A Roomful Of Elephant Calls
Nov. 30th, 2013 11:59 pmA call to
skyecaptain,
freakytigger,
petronia, and anyone else who inhabits the worlds where Rockwrite and anime-and-videogame and Fanfic worlds overlap. I claimed, while conversing with
arbitrary_greay on the wallpaper-music-as-the-elephant-in-the-center-of-the-living-room thread, that:
And I'm linking Bob Dylan — not as an example of BGM but 'cause I assume "Ballad Of A Thin Man" is what first shot the words "freak" and "geek" into the culture as positives. 1965:
http://vimeo.com/52383325
Geekdom and video games and anime have enough cachet that the music that attaches to them is not going to end up in the category "We So Don't Pay Attention To This Stuff That We're Actually Hearing Quite A Lot Of That We Don't Even Notice That We Don't Write About It" in the way that AC does, but rather'll get written about by critics more and more as time goes on.I can't say I'm the one to make the argument, though, so I hope you all might care to comment, on this or on what AG says.

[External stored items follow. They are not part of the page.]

/-- Settles O25: the offer, and then the first three sources in the order of the arbiter. -/
theorem generatedResponseChosen : Obligations.GeneratedResponseChosen := by
  refine ⟨fun p s hr hp => ?_, fun len => ⟨rfl, rfl⟩⟩
  have hexec := exec_upstreamResponseChoice hr (namesStreaming_of_not hp)
  obtain ⟨d, hd⟩ : ∃ d, d = (presentFirst p s).standing := ⟨_, rfl⟩
  have hfirst : presentFirst p s = { s with standing := d } := hd ▸ presentFirst_eq p s
  have harb := arbitrate_arbitrates { s with standing := d }
  have hchosen {u : RespChannel} (h : arbitrate { s with standing := d } = { s with standing := d, upResp := u }) :
      exec (.upstreamResponseChoice p) s = .next { s with standing := d, upResp := u } := by
    rw [hexec, noted_of_response (by rw [hfirst, h])]
  have hoffer (source : GenSource) (tag : BitVec 8) (kind : Kind) (len : BitVec 4) :
      upResponseOffer { s with standing := d, upResp := .generated source tag (generatedBeats kind len) } =
        some ⟨tag, upStatusCode (generatedStatus source), 0, decide (generatedBeats kind len = 1)⟩ := by
    rw [upResponseOffer_generated (s := { s with standing := d, upResp := .generated source tag _ }) hr rfl]
    simp only [generatedBeats_le_one]
  refine ⟨d, hd ▸ beatStands_presentFirst p s, fun hu => ?_, fun hu x hx => ?_, fun hu hx k f hf ho hl => ?_,
    fun hu hx hn hw => ?_⟩
  · exact hchosen (harb.busy hu)
  · exact ⟨_, hchosen (harb.refused hu x hx), rfl, hoffer .refusedSlot x.tag x.kind x.len⟩
  · exact ⟨_, hchosen (harb.owed hu hx k f hf ho hl), rfl, hoffer (.owedTimeout k) f.tag f.kind f.len⟩
  · exact hchosen (harb.nothing hu hx hn hw)

/-! ### What no arbiter of the downstream channel reads -/

theorem lowestFree_setEntry_some {s : State} {k : EntryIndex} {f : Flight} (h : s.entry k = some f) (g : Flight) :
    lowestFree (s.setEntry k (some g)) = lowestFree s := by
  unfold lowestFree
  congr 1
  funext j
  rw [State.entry_setEntry]
  split
  · next hj =>
    rw [hj, h]
    rfl
  · rfl

theorem waitsAlike_of_alike {s t : State} (hl : lowestFree t = lowestFree s) (hd : t.down = s.down)
    (ht : t.through = s.through) (hp : t.rrPos = s.rrPos) (hq : t.quiesce = s.quiesce) (hf : t.flush = s.flush)
    (hc : ∀ c, ArbiterReadsAlike (t.cls c) (s.cls c)) : WaitsAlike s t :=
  ⟨hl, by rw [hd], by rw [ht], headReady_congr hc hq hf, hp⟩

theorem arbiterReadsAlike_refl (k : ClassRec) : ArbiterReadsAlike k k := ⟨rfl, rfl, rfl, rfl, rfl⟩

/-! ### A live response (R110 to R112) -/

/-- The first beat that comes to stand, or stands already, is the one the arbiter finds. -/
theorem presentFirst_of_first {p : Option DownBeat} {b : DownBeat} {f : Flight} {s : State} (hu : s.upResp = .free)
    (hb : s.standing = some b ∨ (s.standing = none ∧ s.discard = none ∧ p = some b)) (he : s.entry b.tag = some f)
    (hp : f.phase = .pending) : presentFirst p s = { s with standing := some b } ∧ namesStreaming p s = false := by
  rcases hb with hb | ⟨hs, hd, rfl⟩
  · have hclosed : downstreamOpen s = false := by simp [downstreamOpen, hb]
    refine ⟨?_, by simp [namesStreaming, hclosed]⟩
    rcases presentFirst_cases s p with e | ⟨_, _, -, ho, -⟩
    · rw [e, ← hb]
    · rw [hclosed] at ho
      cases ho
  · have hopen : downstreamOpen s = true := by simp [downstreamOpen, hs, hd, livePassing, hu]
    refine ⟨by simp [presentFirst, he, hopen, hp], namesStreaming_of_not fun c g hc hg => ?_⟩
    cases hc
    rw [he] at hg
    cases hg
    rw [hp]
    nofun

/-- A happening with its own change named. -/
theorem exists_follows {s u : State} {f : State → State} (hr : s.resetN = .high) (h : f s = u) (hu : u.resetN = .high) :
    ∃ t, happening s f = .next t ∧ Follows s u t := by
  have hf := noted_follows s (f := f) (by rw [h]; exact hu)
  rw [h] at hf
  exact ⟨_, happening_high s hr, hf⟩

theorem resetN_arbitrate {s : State} (h : s.resetN = .high) : (arbitrate s).resetN = .high :=
  kept_resetHigh.keptArbitrate h

/-- Settles O26. -/
theorem liveResponseBegins : Obligations.LiveResponseBegins := by
  intro p b f s hr hu hx hn hb he hp
  refine ⟨?_, fun k beat st e => ?_, ⟨rfl, rfl, rfl⟩, ⟨rfl, rfl, rfl, rfl⟩⟩
  · obtain ⟨hfirst, hnames⟩ := presentFirst_of_first hu hb he hp
    obtain ⟨v, hv⟩ : ∃ v, v = arbitrate { s with standing := some b } := ⟨_, rfl⟩
    have hbegins : LiveBegins b f { s with standing := none } v :=
      hv ▸ (arbitrate_arbitrates { s with standing := some b }).live hu hx hn b f rfl he hp
    have heff : arbitrate (presentFirst p s) = v := by rw [hv, ← hfirst]
    obtain ⟨t, ht, hf⟩ := exists_follows hr (f := fun s => arbitrate (presentFirst p s)) heff
      (hv ▸ resetN_arbitrate (s := { s with standing := some b }) hr)
    rw [happening_high s hr] at ht
    rw [← Host.Outcome.next.inj ht] at hf
    refine ⟨v, _, hbegins, exec_upstreamResponseChoice hr hnames, hf, fun hk hl => ?_⟩
    refine noted_of_waitsAlike (f := fun s => arbitrate (presentFirst p s)) heff ?_
    rw [hbegins.streams hk hl]
    exact waitsAlike_of_alike (lowestFree_setEntry_some (s := { s with standing := none }) he _) rfl rfl rfl rfl rfl
      fun _ => arbiterReadsAlike_refl _
  · have hhigh : (holding k beat st e s).resetN = .high := hr
    rw [upResponseOffer, if_pos hhigh]
    rfl

theorem worstStatus_eq (st x : RespStatus) : worstStatus st x = if st = .okay then x else st := by cases st <;> rfl

section
variable {b : DownBeat} {k : EntryIndex} {tag : BitVec 8} {held : Option UpBeat} {st : RespStatus} {f : Flight} {s : State}

theorem passNext_of_more (hu : s.upResp = .live k tag held st false) (hl : b.last = false) :
    passNext b s = holding k ⟨tag, liveStatus b.status, b.data, false⟩
      (if st = .okay then liveStatus b.status else st) false s := by
  rw [← worstStatus_eq]
  unfold passNext
  rw [hu]
  dsimp only
  split <;> simp [hl, holdBeat, holding]

theorem passNext_of_last (hu : s.upResp = .live k tag held st false) (he : s.entry k = some f) (hp : f.phase = .streaming)
    (hl : b.last = true) : passNext b s = completeEntry k f (if st = .okay then liveStatus b.status else st)
      (holding k ⟨tag, liveStatus b.status, b.data, true⟩ (if st = .okay then liveStatus b.status else st) true s) := by
  simp [passNext, hu, he, hp, hl, holdBeat, holding, worstStatus_eq]

end

theorem happening_of_response {s : State} {f : State → State} {u : RespChannel} (hr : s.resetN = .high)
    (h : f s = { s with upResp := u }) : happening s f = .next { s with upResp := u } := by
  rw [happening_high s hr, noted_of_response (d := s.standing) h]

/-- Settles O27. -/
theorem liveResponseContinues : Obligations.LiveResponseContinues := by
  intro b k tag held st f s hr hu he hp
  refine ⟨fun hl => happening_of_response hr (passNext_of_more hu hl), fun hl => ?_⟩
  have hnext := passNext_of_last hu he hp hl
  obtain ⟨t, ht, hf⟩ := exists_follows hr hnext (hnext ▸ kept_resetHigh.keptPassNext b hr)
  exact ⟨_, t, completeEntry_endOfLife .., ht, hf⟩

/-! ### The beats of a generated response (R119 to R122) -/

theorem takeGenerated_of_not {s : State} (h : ∀ source x n, s.upResp ≠ .generated source x n) : takeGenerated s = s := by
  unfold takeGenerated
  split
  · next hu => exact absurd hu (h _ _ _)
  · rfl

theorem clearOwed_of_abandoned {s : State} {k : EntryIndex} {f : Flight} (he : s.entry k = some f)
    (hp : f.phase = .abandoned) :
    clearOwed k s = s.setEntry k (if f.lateConsumed then none else some { f with owed := false }) := by
  simp [clearOwed, he, hp]

/-- Settles O28. -/
theorem generatedBeatTaken : Obligations.GeneratedBeatTaken := by
  intro tag s hr
  refine ⟨fun source n hu => ?_, fun hu => ?_, fun k f hu he hp => ?_, fun h => ?_⟩
  · exact happening_of_response hr (by simp [takeGenerated, hu])
  · have hend : takeGenerated s = arbitrate (testDrain { s with refused := none, upResp := .free }) := by
      simp [takeGenerated, hu, endGenerated]
    obtain ⟨t, ht, hf⟩ := exists_follows hr hend (hend ▸ kept_resetHigh.keptTakeGenerated hr)
    exact ⟨_, t, arbitrate_arbitrates _, ht, hf⟩
  · have hend : takeGenerated s = arbitrate (testDrain (clearOwed k { s with upResp := .free })) := by
      simp [takeGenerated, hu, endGenerated]
    obtain ⟨t, ht, hf⟩ := exists_follows hr hend (hend ▸ kept_resetHigh.keptTakeGenerated hr)
    have hclear := clearOwed_of_abandoned (s := { s with upResp := .free }) he hp
    refine ⟨_, t, ht, hf, fun hl => ?_, fun hl => ?_⟩ <;> rw [hclear, hl] <;> exact arbitrate_arbitrates _
  · exact happening_of_fixed hr (takeGenerated_of_not h)

end Sys2Proof.Machine
end

section
/-! Abandonment, and the responses that are discarded (R113 to R119, R179). -/

namespace Sys2Proof.Machine

/-! ### Abandonment (R114) -/

/-- The choice of the arbiter in an abandonment is the one it makes of the owed TIMEOUT response (R114, R120). -/
theorem abandonEntry_abandons (k : EntryIndex) (f : Flight) (s : State) : Abandons k f s (abandonEntry k f s) := by
  refine ⟨s.setEntry k (some (abandonedFlight f)), loseRequest k f s, rfl, fun hc => ?_, fun c hc => ?_, ?_⟩
  · simp only [loseRequest, hc]
  · simp only [loseRequest, hc, lowerOutstanding, State.updCls_eq, State.cls_setCls_same, State.setCls_setCls]
    rfl
  · rw [abandonEntry, ← arbitrate_of_generated _ (.inr (not_nothingOwed_loseRequest s k f))]
    exact arbitrate_arbitrates _

theorem resetN_abandonEntry {k : EntryIndex} {f : Flight} {s : State} (h : s.resetN = .high) (he : s.entry k = some f)
    (hp : f.phase = .pending) : (abandonEntry k f s).resetN = .high := kept_resetHigh.keptAbandonEntry he hp h

/-- Settles O29: at its deadline the entry is abandoned, and at any other tick nothing happens. -/
theorem deadlineAbandons : Obligations.DeadlineAbandons := by
  refine fun k s hr => ⟨fun f he hp hd => ?_, fun h => ?_⟩
  · have hreach : reachDeadline k s = abandonEntry k f s := by simp [reachDeadline, he, hp, hd]
    obtain ⟨t, ht, hf⟩ := exists_follows hr hreach (resetN_abandonEntry hr he hp)
    exact ⟨_, t, abandonEntry_abandons k f s, ht, hf⟩
  · refine happening_of_fixed hr (reachDeadline_of_not s fun f he hboth => ?_)
    exact (h f he).elim (fun hn => hn hboth.1) fun hn => hn hboth.2

theorem entryObject_of_eq {o : Byte} {k : EntryIndex} (h : o.toNat = k.val) : entryObject o = some k := by
  have hlt : o.toNat < 64 := h ▸ k.isLt
  rw [entryObject, dif_pos hlt]
  exact congrArg some (Fin.ext h)

theorem entryObject_of_outside {o : Byte} (h : 64 ≤ o.toNat) : entryObject o = none := dif_neg (by omega)

/-- Settles O30, by what the object names. -/
theorem abandonCommand : Obligations.AbandonCommand := by
  refine fun o f v s hl => ⟨fun k e ho he hp => ?_, fun k ho hn => ?_, fun ho => ?_⟩
  · have hrun : runAbandon o s = (abandonEntry k e s, okay) := by
      simp [runAbandon, entryObject_of_eq ho, abandonAt, he, hp]
    obtain ⟨t, ht, hf, ha⟩ := manage_follows s hl hrun (resetN_abandonEntry hl.1 he hp)
    exact ⟨_, t, abandonEntry_abandons k e s, ht, hf, ha⟩
  · refine manage_refused s hl ?_
    rw [runAbandon, entryObject_of_eq ho]
    dsimp only [abandonAt]
    split
    · next e he => exact if_neg (hn e he)
    · rfl
  · refine manage_refused s hl ?_
    rw [runAbandon, entryObject_of_outside ho]

/-! ### The first beat of a discarded response (R109, R117) -/

theorem firstPresented_of_first {b p : DownBeat} {s : State} (h : FirstBeatIs s b p) : firstPresented b s = p := by
  rcases h with h | ⟨h, rfl⟩ <;> rw [firstPresented, h] <;> rfl

theorem noteLate_of_class {s : State} {c : ClassId} : noteLate (some c) s = s.setCls c { s.cls c with
    live := { (s.cls c).live with lateResponses := bump (s.cls c).live.lateResponses 1 }
    flags := { (s.cls c).flags with late := true } } := rfl

/-- LATE and its count are nothing that the arbiter reads. -/
theorem noteLate_readsAlike (x : Option ClassId) (s : State) (c : ClassId) :
    ArbiterReadsAlike ((noteLate x s).cls c) (s.cls c) := by
  cases x with
  | none => exact arbiterReadsAlike_refl _
  | some n =>
    rw [noteLate_of_class, State.cls_setCls]
    split
    · next h =>
      rw [h]
      exact ⟨rfl, rfl, rfl, rfl, rfl⟩
    · exact arbiterReadsAlike_refl _

/-- A late first beat leaves, but for its class and the standing beat, the state alone. -/
theorem noteLate_eq (x : Option ClassId) (s : State) : noteLate x s = { s with classes := (noteLate x s).classes } := by
  cases x <;> rfl

section
variable {s u : State} {k : EntryIndex} {f : Flight} {x : Option ClassId} (hu : u = noteLate x { s with standing := none })
include hu

theorem late_eq : u = { s with standing := none, classes := u.classes } := hu.trans (hu ▸ noteLate_eq x _)

theorem late_readsAlike (c : ClassId) : ArbiterReadsAlike (u.cls c) (s.cls c) :=
  hu ▸ noteLate_readsAlike x { s with standing := none } c

theorem waitsAlike_late : WaitsAlike s u := by
  have hc := late_readsAlike hu
  have he := late_eq hu
  generalize u.classes = l at he
  subst he
  exact waitsAlike_of_alike (lowestFree_congr rfl) rfl rfl rfl rfl rfl hc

And I'm linking Bob Dylan — not as an example of BGM but 'cause I assume "Ballad Of A Thin Man" is what first shot the words "freak" and "geek" into the culture as positives. 1965:
http://vimeo.com/52383325
no subject
Date: 2013-12-01 03:15 pm (UTC)Putting together your comment here and what you said to AG on the older thread, would I be correct in saying that, in your view, the soundtrack stuff that veers towards or gets taken up by dance/electronica is moving towards more social attention from people who write with influence, whereas the stuff that veers towards AC isn't?

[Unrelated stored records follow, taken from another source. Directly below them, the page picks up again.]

-- ==== Sys2Proof/Safety.lean ====
section
/-! DEFINITION. What claims are stated in: the invariant of the block, its reachable states, and a run of operations
with the host's accesses between them. -/

namespace Sys2Proof.Machine

/-- An offset of FBUF, INBUF, RAWOUT or OUTVAL, within the region's parameter size (R61). -/
def inByteWindow (c : Config) (off : Nat) : Bool :=
  match regionOf c off with
  | .fbuf | .inbuf | .rawout | .outval => true
  | _ => false

/-- Every entry of a channel table from index `n` on is 0. -/
def tableZeroFrom (t : Vector SlotEntry 16) (n : Nat) : Bool :=
  (List.range 16).all fun i => decide (i < n) || tableEntry t i == 0

/-- The memory is canonical and lists only bytes that exist (R52, R61). -/
def memoryLegal (s : State) : Bool := memoryWf s.mem && s.mem.all fun c => inByteWindow s.cfg c.1

/-- The reserved entries of CHTAB read 0 (R35, R51). -/
def chtabLegal (s : State) : Bool := tableZeroFrom s.chtab s.cfg.maxCh

/-- What CONFIGURE latches, before any and after one (R30, R31, R37, R181). -/
def latchLegal (s : State) : Bool :=
  if s.stream = .idle then
    !s.atr && s.anch == 0 && tableZeroFrom s.acttab 0 && s.pprR == 0 && s.pktR == 0
  else
    decide (1 ≤ s.anch.toNat) && decide (s.anch.toNat ≤ s.cfg.maxCh) && tableZeroFrom s.acttab s.anch.toNat &&
    ((List.range s.anch.toNat).all fun i => decide (entryKind (tableEntry s.acttab i) ≠ 3)) &&
    (s.pprR.toNat == s.cfg.pprLo || s.pprR.toNat == s.cfg.pprHi) && s.pktR.toNat == packetSize s.cfg s.atr

/-- The leftover of the reassembler (R45 to R47): RBUF fits, is empty on the local transport, and is empty with
SLOT = 0 outside STREAMING; SLOT names a latched slot. -/
def leftoverLegal (s : State) : Bool :=
  decide (s.rbuf.length ≤ s.cfg.rbufCap) && (s.atr || s.rbuf == []) &&
  (decide (s.stream = .streaming) || (s.rbuf == [] && s.slot == 0)) && decide (s.slot.toNat < max s.anch.toNat 1)

/-- The invariant of the block. -/
def State.inv (s : State) : Bool :=
  s.cfg.legal && memoryLegal s && chtabLegal s && latchLegal s && leftoverLegal s

/-- The state meets the invariant. -/
abbrev State.Inv (s : State) : Prop := s.inv = true

/-- The states that some host reaches: from reset with a legal configuration, through any steps, with any further bus
events presented at any time. -/
inductive Reachable : State → Prop where
  | reset (c : Config) (h : c.legal = true) : Reachable (State.resetOf c)
  | present (s : State) (evs : List BusEvent) (h : Reachable s) : Reachable (s.withScript evs)
  | step (s t : State) (h : Reachable s) (hs : step s = .next t) : Reachable t

/-- A safe state: the block takes its next event, whatever it is, without a stop. -/
def Safe (s : State) : Prop := ∃ t, step s = .next t

/-- The bytes `bs` stand at window offset `off`, all of them written. -/
def windowHolds (s : State) (off : Nat) (bs : List Byte) : Bool :=
  (List.range bs.length).all fun i => decide (windowByte s (off + i) = bs[i]?)

/-- Beyond the control region, every byte of the window outside the given ranges (first offset, length) reads after as
it read before. -/
def SameWindowExcept (ranges : List (Nat × Nat)) (s t : State) : Prop :=
  ∀ off, 0x40 ≤ off → (∀ r ∈ ranges, off < r.1 ∨ r.1 + r.2 ≤ off) → windowByte t off = windowByte s off

/-- The exact value of a finite binary64: (-1)^neg * m * 2^e. -/
def finRat (neg : Bool) (m : Nat) (e : Int) : ℚ := (if neg then -1 else 1) * (m : ℚ) * 2 ^ e

/-- The exact value of an encoding, when it is finite. -/
def floatRat (u : F64) : Option ℚ :=
  match unpack u with
  | .fin neg m e => some (finRat neg m e)
  | _ => none

/-- `u` is the binary64 that roundTiesToEven gives for the exact value `q` (R150): no finite binary64 is nearer, of two
equally near ones it is the one whose last bit is 0, and past the largest finite value by half a last place or more
it is the infinity of q's sign. Where q is not 0 its sign is the sign bit of `u`, a zero that it underflows to included. -/
def RoundsTo (q : ℚ) (u : F64) : Prop :=
  (q ≠ 0 → u.getLsbD 63 = decide (q < 0)) ∧
  if |q| < 2 ^ 1024 - 2 ^ 970 then
    ∃ v, floatRat u = some v ∧
      ∀ c w, floatRat c = some w → |v - q| ≤ |w - q| ∧ (|v - q| = |w - q| → w ≠ v → u.getLsbD 0 = false)
  else unpack u = .inf (decide (q < 0))

/-- The host places the bytes of one transport read in INBUF (R42), then issues ST.NEXTBLK (R262, step 8). -/
def deliver (bytes : List Byte) (f : Bool) (s : State) : Result :=
  execStNextblk bytes.length f (putBytes s inbufBase bytes)

/-- Transport reads delivered one after another, with the packet bytes that the OK results put in RAWOUT, in order;
`none` when an operation ends in another status than OK or PENDING (R203). -/
def deliverAll : List (List Byte × Bool) → State → Option (State × List Byte)
  | [], s => some (s, [])
  | (bytes, f) :: reads, s =>
    match deliver bytes f s with
    | .next t =>
      if t.code = .ok then
        (deliverAll reads t).map fun r =>
          (r.1, drawBytes t t.draws rawoutBase ((t.res0.toNat % 256) * t.pktR.toNat) ++ r.2)
      else if t.code = .pending then deliverAll reads t
      else none
    | _ => none

end Sys2Proof.Machine
end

"People who write with influence" is a contorted concept; I'm sure in the nowadays of social media every fandom (at least in the industrial etc. world) gets expressed in writing somewhere, that there are Jason Mraz fansites, that there are fansites and vocal YouTube commenters for almost any anime and game. But what I mean by "writes with influence" is the ability to reach the nonfans or to create new fans. And (speaking of prophecy) what I mean by "more and more" and "as time goes on" isn't some long-run manifest destiny but a shorter-run social fact that people like you and me are part of what I called in 1987 back in WMS #1 a "musical marginal intelligentsia" (MMI) (unless it was "marginal musical intelligentsia," I'm too lazy to go look and I kind of enjoy my confusion) that actually, despite our marginality, has social authority. So what we take up tends to then get taken up by a more general and less marginal literary intelligentsia and at the same time percolates through the general collegiate and postcollegiate liberal left, or something. I don't think my MMI has the authority it once had (in days of olde it created the punk rock movement and indie-alternative), and maybe what I'm describing isn't so much influence as mere prescience — that is, we're harbingers and canaries in coal mines more than actual instigators, but I'm sure we're instigators too.
It isn't easy persuading types like myself, who feel marginalized and at best think of themselves as rebels and independent spirits and at worst as the overlooked and discarded, that we actually have and wield collective social power. But it's the truth, and one of my ongoing projects is to explore where that power comes from. Yes, many of us are the progeny of middle-class professionals rather than of the service-industry poor, but that's no explanation, given that most such middle-class progeny don't wield our particular specialized power, despite most of those progeny being more likely than we are (or than I am, anyway, as a chronic outsider*) to earn a reasonable living and become middle-class professionals themselves.
(Or course, we're not the only node of social influence, and we hardly create the only type of respectability.)
*Funniest typo in my book (I've found three, all my doing, two on the same page) was my transcribing "despite our marginality" as "despite out marginality."